Figure 2 and Supplementary Figure 1 show all ACC values from cluster size 2 to 19 in range of amino acid reduction type 1 to type 20. When reduced type is 5 and cluster size is 19, classifier gets the best accuracy of 97.21%. Here, a fact needs to be state that we have calculated all the 629 descriptors of 74 types separately and they are 1–20, 21–40, 41–60, and 61–74, respectively. Since the highest ACC appears in type 5 and cluster size 19, only the heat map and histogram of type 1 to 20 are shown. It can be seen that the expression of histogram and heat map are consistent and when the cluster size is more than 10, the classification performance will be significantly improved. This may be because if the size of the cluster is too small, it is hard to express all the information of the sequence.
FIGURE 2.
Heat map of ACC values with reduced types from 1 to 20 and cluster size of 2 to 19 on training dataset in DS1. In general, the color gradient from green to red indicates the increasing trend of the values of ACC, and the areas with “None” indicate that there are no such reduction descriptors at the intersections of the corresponding reduction types and cluster sizes.
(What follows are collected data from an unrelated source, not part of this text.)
-- ==== Sys2Proof/Certificates/Slice0/Obligations.lean ====
section
/-! DEFINITION. The statements for the provers, in the order of the spec's files: encoding, the rows of both engines, frames of
the instructions, errors, reset and environment, invariants, whole frames, the two engines together. -/

open Sys2Proof Sys2Proof.Machine

/-! ## Encoding -/

/-- The header words and token bytes of 95_test_vectors.md section 2.1, written out from R81 and R92, decode to the
instructions they stand for. -/
def Obligations.OpcodeWordsDecode : Prop :=
  decodeTableWord 64 0xFE00080200000000 = some (.writeLed 0x08 ⟨0, 0, 0, 0⟩) ∧
  decodeTableWord 64 0xFE01100200000000 = some (.writeLcd1 0x10 ⟨0, 0, 0, 0⟩) ∧
  decodeTableWord 64 0xFE0200020000BEEF = some (.writeLcd2 0x00 ⟨0, 0, 0xBE, 0xEF⟩) ∧
  decodeTableWord 64 0xFE03FF0200000000 = some (.writeLcd3 0xFF ⟨0, 0, 0, 0⟩) ∧
  decodeTableWord 64 0xFE03FF01DEADBEEF = some (.readAdc 3 0xFF ⟨0xDE, 0xAD, 0xBE, 0xEF⟩) ∧
  decodeTableWord 64 0xFE02080300000000 = some (.hdrBadMode 2 0x08 0x03 ⟨0, 0, 0, 0⟩) ∧
  decodeTableWord 64 0xFE04080300000000 = some (.hdrBadBoard 0x04 0x08 0x03 ⟨0, 0, 0, 0⟩) ∧
  decode .peWaitStart [0xFE] = .ok .start [] ∧
  decode .peStop [0x01] = .ok .stop [] ∧
  decode .hdAck [0x0F] = .ok .ack [] ∧
  decode .hdAck [0xF0] = .ok .nack [] ∧
  decode .hdFrameStore [0x00, 0x01, 0x02, 0x01, 0, 0, 0, 0] = .ok (.hostRead 0x00 0x01 0x02 ⟨0, 0, 0, 0⟩) [] ∧
  decode .hdFrameStore [0x00, 0x01, 0x02, 0x03, 0, 0, 0, 0] = .ok (.hostWrite 0x00 0x01 0x02 0x03 ⟨0, 0, 0, 0⟩) []

/-- Decoding an encoded well-formed instruction at its position gives it back, with the bytes after it untouched. -/
def Obligations.DecodeOfEncode : Prop :=
  ∀ (i : Instr) (rest : List Byte), WellFormed i = true →
    decode i.context (encode i ++ rest) = .ok i rest

/-- Whatever the decoder reads is a well-formed instruction of that position, and encodes to the very bytes read. -/
def Obligations.EncodeOfDecode : Prop :=
  ∀ (c : Context) (bs rest : List Byte) (i : Instr), decode c bs = .ok i rest →
    WellFormed i = true ∧ i.context = c ∧ encode i ++ rest = bs

/-- A decoder built from the table alone (first matching row of a context) gives the decoder's instruction (R99). -/
def Obligations.TableAloneReproducesDecoder : Prop :=
  (∀ (id len mode : Byte) (rsv : Rsv),
    firstRow .peHeader (headerWord 0xFE id len mode rsv) = some (decodeHeader id len mode rsv).row) ∧
  (∀ (start id len mode : Byte) (rsv : Rsv),
    firstRow .hdFrameStore (headerWord start id len mode rsv) = some (decodeStore start id len mode rsv).row) ∧
  (∀ b : Byte, firstRow .peWaitStart (b.setWidth 64) = some (decodeWaitStart b).row) ∧
  (∀ b : Byte, firstRow .peStop (b.setWidth 64) = some (decodeStop b).row) ∧
  (∀ b : Byte, firstRow .hdAck (b.setWidth 64) = some (decodeAck b).row)

/-- The codec's round trip, both directions (R117). -/
def Obligations.CodecRoundTrip : Prop :=
  (∀ (h : Header) (rest : List Byte), h.start = 0xFE →
    (codecEncode h).head? = some 0xFE ∧ codecDecode ((codecEncode h).tail ++ rest) = .header h rest) ∧
  (∀ (bs : List Byte), bs.length = 8 → bs.head? = some 0xFE →
    ∃ h, codecDecode bs.tail = .header h [] ∧ codecEncode h = bs)

/-- Which bytes pass the three validation predicates (R113, R114, R115). -/
def Obligations.ValidationPredicates : Prop :=
  (∀ id : Byte, validateBoard id = true ↔ id = 0x00 ∨ id = 0x01 ∨ id = 0x02 ∨ id = 0x03) ∧
  (∀ m : Byte, validateMode m = true ↔ m = 0x01 ∨ m = 0x02) ∧
  (∀ b : Byte, validateStop b = true ↔ b = 0x01)

/-- The registry: device 0 writes to the LED, 1 to 3 to the LCD, every Read is the ADC (R130, R131, R132). -/
def Obligations.RegistryMap : Prop :=
  selectWrite 0 = .led ∧ selectWrite 1 = .lcd ∧ selectWrite 2 = .lcd ∧ selectWrite 3 = .lcd ∧
  (∀ d : DevId, selectRead d = .adc) ∧
  (∀ id : Byte, deviceOf id = (id &&& 0x03).setWidth 2)

/-! ## The step runs what is decoded -/

/-- In a state in which the peripheral reads an instruction, whatever the decoder reads from the bytes there (the byte at the
head of `h2p`, or the header registers behind a start marker) is what a step of the peripheral executes, after the script's
head is taken and the one-cycle pulses drop. -/
def Obligations.PeripheralStepRunsDecoded : Prop :=
  ∀ (s : State) (ms : List Move) (i : Instr) (rest : List Byte), s.script = .run .pe :: ms →
    (s.pe.state = .waitStart ∧ decode .peWaitStart s.h2p = .ok i rest ∨
     (s.pe.state = .wStop ∨ s.pe.state = .rStop) ∧ decode .peStop s.h2p = .ok i rest ∨
     s.pe.state ∉ [PeState.waitStart, .readHeader, .wStop, .rStop, .halted] ∧
       ∃ id len mode r0 r1 r2 r3, s.pe.id = some id ∧ s.pe.len = some len ∧ s.pe.mode = some mode ∧
         s.pe.rsv0 = some r0 ∧ s.pe.rsv1 = some r1 ∧ s.pe.rsv2 = some r2 ∧ s.pe.rsv3 = some r3 ∧
         decode .peHeader [0xFE, id, len, mode, r0, r1, r2, r3] = .ok i rest) →
    step s = exec i { s with script := ms, pe := { s.pe with evt := none, bufRelease := false } }

/-- The same for the host: the byte at the head of `p2h` at an acknowledgment position, or the stored header elsewhere (in
`Idle` and `RetryPrompt` once the operator's trigger is given). -/
def Obligations.HostStepRunsDecoded : Prop :=
  ∀ (s : State) (ms : List Move) (i : Instr) (rest : List Byte), s.script = .run .hd :: ms →
    ((s.hd.state = .waitHdrAck ∨ s.hd.state = .wWaitFinal ∨ s.hd.state = .rWaitFinal) ∧
       decode .hdAck s.p2h = .ok i rest ∨
     (s.hd.state = .idle ∧ s.opStart = true ∨ s.hd.state = .retryPrompt ∧ s.opRetry = true ∨
       s.hd.state ∈ [HdState.sendHeader, .wSendPayload, .wSendStop, .rRecvPayload, .rSendStop]) ∧
       ∃ bs, s.hd.hfs.readSeq 0 8 = some bs ∧ decode .hdFrameStore bs = .ok i rest) →
    step s = exec i { s with script := ms, hd := { s.hd with rpt := none } }

/-- When the script is empty the engine whose turn it is moves, and the turn passes (the model's scheduling, log 1). -/
def Obligations.EmptyScriptAlternates : Prop :=
  ∀ s : State, s.script = [] →
    step s = step { s with script := [.run s.turn], turn := s.turn.other }

/-! ## Rows of the peripheral -/

/-- `WaitStart` (R153): 0xFE begins a header with `pe.cnt` 1, any other byte is dropped, and an empty channel is waited on. (That a
wait is a next state is log 8; that the engine's one-cycle pulses drop at its move is the model's choice, log 9.) -/
def Obligations.WaitStartScans : Prop :=
  ∀ (s : State) (q : List Byte), s.pe.state = .waitStart →
    (s.h2p = 0xFE :: q →
      exec .start s = .next { s with
        h2p := q, trace := s.trace ++ [(.pe, .rx 0xFE)],
        pe := { s.pe with state := .readHeader, cnt := some 1 } }) ∧
    (∀ b : Byte, b ≠ 0xFE → s.h2p = b :: q →
      exec (.discard b) s = .next { s with h2p := q, trace := s.trace ++ [(.pe, .rx b)] }) ∧
    (s.h2p = [] → agentStep .pe s = .next { s with pe := { s.pe with evt := none, bufRelease := false } })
We want to know whether the prediction performance will be further improved after feature selection based on the current best performance (Reduction type = 5, Cluster size = 19). Figure 3 shows the feature selection process when cluster size is 19 and reduced type is 5. We can see that the accuracy of iAMP-RAAC is improved from 97.21 to 97.23%, and the number of features is reduced from 361 to 336. Although AMPfun reduced the number of features from 9,367 to 2,452 after feature selection, compared with iAMP-RAAC, the latter is only 13.70% of the former. This result proves that combination of ANOVA and IFS is an effective method to filter useful features.
FIGURE 3.
Feature selection process when reduction type is 5 and cluster size is 19 in the first stage on training set in DS1. The horizontal axis represents the number of features, and the vertical axis represents the value of ACC. The number of selected features and the value of corresponding ACC are marked on the curve.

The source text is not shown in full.